▶ [Task directions] The response must contain every line below in which "logRow" appears.

Records drawn from a dataset:
-- ==== Sys2Proof/Machine/StackCtl.lean ====
section
/-! DEFINITION. The stack controller: requests, the ordinary channel commands, tokens, refresh, self-refresh,
scrub and sparing (02 R58 to R62; 03; 04 R119, R131, R155). -/

namespace Sys2Proof.Machine

/-- Stack channel and bank lie on a fitted stack. -/
def State.hasBank (s : State) (stk ch bank : Nat) : Bool :=
  s.fitted stk && decide (ch < 64) && decide (bank < 16)
def mbnOf (stk ch bank : Nat) : Nat := stk * 1024 + ch * 16 + bank

/-! ### Requests (03 R88 to R94) -/

def PortReq.loc (r : PortReq) : Loc := ⟨r.mbn, r.row, r.col⟩
def PortReq.half (r : PortReq) : Nat := r.row / 16384
def PortReq.at' (r : PortReq) : EvAt :=
  { loc := r.loc, port := r.port, cls := r.eff, part := r.part, lin := r.lin, req := r.requester }

/-- An earlier request to the same column is queued (01 R31, R32; 03 R94). -/
def State.behind (s : State) (r : PortReq) : Bool :=
  s.mem.reqs.any fun q => q.mbn == r.mbn && q.row == r.row && q.col == r.col && keysBefore q.arr r.arr

/-- The request writes to a segment that counts as lost: it is held until the fill (03 R108). -/
def State.heldByFill (s : State) (r : PortReq) : Bool := r.kind != .read && s.isLost r.mbn r.row

/-- The request waits for a Sprig job: its row is one of an earlier job's, its bank stands between a job's leave and its
PREB, or the job that holds its bank is not between two runs or is not outranked (05 R184 to R186). -/
def State.jobBlocks (s : State) (r : PortReq) : Bool :=
  s.awaitsJob r.mbn r.row r.arr ||
    match s.holder r.mbn with
    | none => (s.bank r.mbn).hold.isSome
    | some j =>
      let u := (s.bank r.mbn).unit
      !u.active || u.busy || !keysBefore r.rank j.rank

/-- The request can be served now, timing and tokens apart. -/
def State.servable (s : State) (r : PortReq) : Bool := !s.behind r && !s.jobBlocks r && !s.heldByFill r

/-- The channel takes commands: not in self-refresh, tXS after SRX, stack awake. -/
def State.chanReady (s : State) (stk ch t : Nat) : Bool :=
  let c := s.chan (chanKey stk ch)
  s.stackOn stk && !c.sr && since c.srxAt 495 t && !(s.stk stk).nap

/-- Timing of an ACT or NRR of latch `l` (03 R82). -/
def State.rowTiming (s : State) (stk ch bank l t : Nat) : Bool :=
  let mbn := mbnOf stk ch bank
  let b := s.bandOf mbn
  let k := s.bank mbn
  let la := k.latch l
  let c := s.chan (chanKey stk ch)
  !la.row.isSome && since la.preAt (tRP b) t && since la.actAt (tRC b) t && since la.nrrAt (tNRR b) t
    && since k.refAt 99 t && since c.rowSlot 1 t
    && (match c.rowAt with
      | none => true
      | some (b', l', a) => (b' == bank && l' == l) || decide (a + 2 ≤ t))

/-- Timing of a command that closes latch `l`: tRAS, tRTP, tWR (03 R82), and the wait after a run that
named the latch (05 R178). -/
def State.closeTiming (s : State) (mbn l t : Nat) : Bool :=
  let b := s.bandOf mbn
  let k := s.bank mbn
  let la := k.latch l
  let r := k.unit.run
  since la.actAt (tRAS b) t && since la.rdAt 4 t && since la.wrAt (4 + tWR b) t
    && (!k.unit.active || r.runAt.isNone || !runNames k.unit r.first r.last l
      || decide (max r.retireAt r.stopAt + 2 + (if r.wroteLatch then tWR b - 3 else 0) ≤ t))

/-- Timing of a RD or WR (03 R78, R82, R83; 05 R177, R178). -/
def State.colTiming (s : State) (stk ch bank l t : Nat) (read : Bool) : Bool :=
  let mbn := mbnOf stk ch bank
  let k := s.bank mbn
  let c := s.chan (chanKey stk ch)
  (k.latch l).row.isSome && since (k.latch l).actAt (tRCD (s.bandOf mbn)) t && since k.colAt 2 t
    && since c.colSlot 1 t && decide ((c.bursts.filter fun a => decide (t < a + 4)).length < 3)
    && since k.leaveAt 1 t && (if read then since c.wrAt 10 t else since c.rdAt 4 t)

/-- The next channel command of a request. -/
inductive NextCmd where
  | act | pre | col
  deriving DecidableEq, Repr

def State.nextCmd (s : State) (r : PortReq) : NextCmd :=
  let la := (s.bank r.mbn).latch r.half
  match la.row with
  | none => .act
  | some _ => if la.logRow = r.row then .col else .pre

/-- The request moves a column to the controller next: a read, the read of a partial write, or scrub's read. -/
def PortReq.reads (r : PortReq) : Bool :=
  match r.kind with
  | .read => r.merge.isNone
  | .write _ m _ => m != BitVec.allOnes 64 && r.merge.isNone

/-- Queue length of the neighbour refreshes of a half. -/
def Bank.nrr (k : Bank) (l : Nat) : List Nat := if l = 0 then k.nrr0 else k.nrr1

/-- The open row of a latch is the target of a request that can be served, or of the job that holds the bank, and that does
not rank below `rank` (03 R93, R94; log entry 109). -/
def State.rowWanted (s : State) (mbn l : Nat) (rank : List Nat) : Bool :=
  let la := (s.bank mbn).latch l
  (s.mem.reqs.any fun q =>
      q.mbn == mbn && q.half == l && q.row == la.logRow && s.servable q && !keysBefore rank q.rank)
    || (match s.holder mbn with
      | none => false
      | some j => match j.bankRec mbn with
        | none => false
        | some b => b.phase == .running && (j.wants b).contains la.logRow && !keysBefore rank j.rank)

/-! ### The candidates of the two slots (03 R93; 05 R180, R181) -/

/-- A candidate of the row slot: its rank, whether it may take the last tokens, and its command. -/
structure RowCand where
  rank : List Nat
  cmd  : RowCmd
  deriving DecidableEq, Repr

/-- A run uses latch `l` now (04 R131). -/
def Bank.running (k : Bank) (l : Nat) : Bool := k.unit.busy && runNames k.unit k.unit.run.first k.unit.run.last l

/-- The ACT of a row, or the oldest neighbour refresh of its half in its place (03 R93, R102), when its timing and a token
allow it; `left` tokens go to commands before it. -/
def State.actCand (s : State) (stk ch bank row t : Nat) (eff left : Nat) (rank : List Nat) : Option RowCand :=
  let l := row / 16384
  let nrr := decide (4 ≤ ((s.bank (mbnOf stk ch bank)).nrr l).length)
  if s.rowTiming stk ch bank l t && decide (left < s.tokensLeft stk (nrr || decide (eff ≤ 1))) then
    some ⟨rank, if nrr then .nrr bank l else .act bank row⟩
  else none

/-- The PRE of a latch, when its timing and the requests for its row allow it. -/
def State.preCand (s : State) (stk ch bank l t : Nat) (rank : List Nat) : Option RowCand :=
  let mbn := mbnOf stk ch bank
  if s.closeTiming mbn l t && !(s.bank mbn).running l && !s.rowWanted mbn l rank then some ⟨rank, .pre bank l⟩ else none

/-- What a request asks of the row slot. -/
def State.reqCand (s : State) (r : PortReq) (t : Nat) : Option RowCand :=
  let ch := r.mbn / 16 % 64
  if !s.servable r then none
  else
    match s.nextCmd r with
    | .act => s.actCand r.stk ch (r.mbn % 16) r.row t r.eff 0 r.rank
    | .pre => s.preCand r.stk ch (r.mbn % 16) r.half t r.rank
    | .col => none

/-- The bank's latches may close for a PREB (03 R82; 05 R178). -/
def State.prebTiming (s : State) (mbn t : Nat) : Bool :=
  let k := s.bank mbn
  since k.refAt 99 t && !k.unit.busy && (upTo 2).all fun l => !k.isOpen l || s.closeTiming mbn l t

/-- The ACTs of a job that come before that of walk step `k` in bank `mbn` and only wait for a token (05 R181). -/
def State.actsBefore (s : State) (j : Job) (k mbn t : Nat) : Nat :=
  (j.banks.filter fun b =>
    match s.holder b.mbn with
    | some o => o.arrived == j.arrived && (match j.rowNext (s.bank b.mbn) b with
      | some (.act bank row) =>
        let k' := j.stepOf b row
        (decide (k' < k) || (k' == k && decide (b.mbn < mbn)))
          && s.rowTiming (b.mbn / 1024) (b.mbn / 16 % 64) bank (row / 16384) t
      | _ => false)
    | none => false).length

/-- What the job that holds a bank asks of the row slot. -/
def State.jobCand (s : State) (mbn t : Nat) : Option RowCand :=
  let stk := mbn / 1024
  let ch := mbn / 16 % 64
  (s.holder mbn).bind fun j => (j.bankRec mbn).bind fun b => (j.rowNext (s.bank mbn) b).bind fun c =>
    match c with
    | .act bank row =>
      let k := j.stepOf b row
      s.actCand stk ch bank row t j.eff (s.actsBefore j k mbn t) (j.rank ++ [k, mbn])
    | .pre bank l => s.preCand stk ch bank l t (j.rank ++ [b.k, mbn])
    | .preb bank => if s.prebTiming mbn t then some ⟨j.rank ++ [b.k, mbn], .preb bank⟩ else none
    | .nrr .. => none

/-- Of the candidates the one that ranks highest, the first of equals. -/
def bestCand (l : List RowCand) : Option RowCand :=
  l.foldl (fun b c => match b with
    | none => some c
    | some q => if keysBefore c.rank q.rank then some c else some q) none

/-- The command of the highest-ranked request or job of a channel whose next row-slot command is allowed at `t`. -/
def State.rowBest (s : State) (stk ch t : Nat) : Option RowCmd :=
  (bestCand (((s.mem.reqs.filter fun r => r.stk == stk && r.mbn / 16 % 64 == ch).filterMap fun r => s.reqCand r t)
    ++ ((upTo 16).filterMap fun bank => s.jobCand (mbnOf stk ch bank) t))).map (·.cmd)

/-- The request's RD or WR may issue at `t`, rank apart. -/
def State.colReady (s : State) (r : PortReq) (t : Nat) : Bool :=
  s.servable r && s.nextCmd r == .col
    && s.colTiming r.stk (r.mbn / 16 % 64) (r.mbn % 16) r.half t r.reads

▶ [Solution for this problem]
  | some _ => if la.logRow = r.row then .col else .pre
      q.mbn == mbn && q.half == l && q.row == la.logRow && s.servable q && !keysBefore rank q.rank)
        | some b => b.phase == .running && (j.wants b).contains la.logRow && !keysBefore rank j.rank)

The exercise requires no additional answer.